A colorful summary of recursion and backtracking with code examples and notes.
Recursion 🌟
What is Recursion?
- Recursion is a programming technique that breaks problems into smaller sub-tasks and repeatedly calls the function to solve them.
- It provides an alternative to iterative methods, often making the code shorter and easier to read.
Recursion Flow
- Base Case: Stops the recursion.
- Recursive Case: Calls the function with a smaller problem.
void recursion() {
// Base case
if () {
return;
}
recursion();
}
int main() {
recursion();
}
How Recursion Works
- Base Case: The condition where the function stops calling itself.

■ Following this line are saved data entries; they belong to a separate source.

-- ==== Sys2Proof/Machine/CreditManager.lean ====
section
/-! DEFINITION. The meanings of `NOP` (30_encoding.md R129) and of the credit manager's operations (40_credit_manager.md R140 to
R145), and the inbound credit returns of phase 8 (47_tick.md R371). -/

namespace Sys2Proof.Machine

/-- `NOP` (R129). -/
def execNop (s : State) : Host.Outcome State Fault Refusal := finish .ok s

/-- `CR.NEGOTIATE k, local, peer` (R140). -/
def execCrNegotiate (k : CreditKind) (localInit peerInit : BitVec 8) (s : State) : Host.Outcome State Fault Refusal :=
  if (s.pools.get k).negotiated then raiseFault .renegotiateIgnored .crNegotiate s
  else finish .ok (setPool k (negotiatedCount s.cfg localInit peerInit) s)

/-- `CR.TRY_ISSUE k` (R142): `granted` is `TRUE`, `denied` is `FALSE`. -/
def execCrTryIssue (k : CreditKind) (s : State) : Host.Outcome State Fault Refusal :=
  if hasCredit k s then finish .granted (takeCredit k s) else finish .denied s

/-- `CR.RETURN k` (R143). -/
def execCrReturn (k : CreditKind) (s : State) : Host.Outcome State Fault Refusal :=
  if canReturn k s then finish .ok (addCredit k s) else raiseFault .excessCreditReturn .crReturn s

/-- `CR.READ k` (R145). -/
def execCrRead (k : CreditKind) (s : State) : Host.Outcome State Fault Refusal :=
  finish (.value (creditStatus (s.pools.get k)).toNat) s

/-- One inbound credit-return flag (R371): the body of `return_credit` with a logged fault. -/
def inboundReturn (k : CreditKind) (s : State) : State :=
  if s.inp.ret.get k then
    if canReturn k s then addCredit k s else logFault .excessCreditReturn .ret s
  else s

/-- Phase 8: the four flags in the order of their codes (R371). -/
def creditReturns (s : State) : State :=
  inboundReturn .respData (inboundReturn .resp (inboundReturn .cmdData (inboundReturn .cmd s)))

end Sys2Proof.Machine
end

- Recursive Case: The function calls itself with modified input, moving closer to the base case.
void fun(int i) {
if (i == 0) return;
fun(i - 1);
cout << i << '\\\\n'; // Prints after recursion
}
void fun(int i) {
if (i == 0) return;
cout << i << '\\\\n'; // Prints before recursion
fun(i - 1);
}
Stack Overflow 💥
- A stack overflow happens when a function calls itself indefinitely due to missing or incorrect base cases.
- Always define a base case to stop recursion.
int fact(int n) {
return n * fact(n - 1); // Missing base case: Infinite recursion
}
Backtracking 🔄
What is Backtracking?
- Backtracking is a recursive algorithm that incrementally builds solutions and excludes invalid ones early.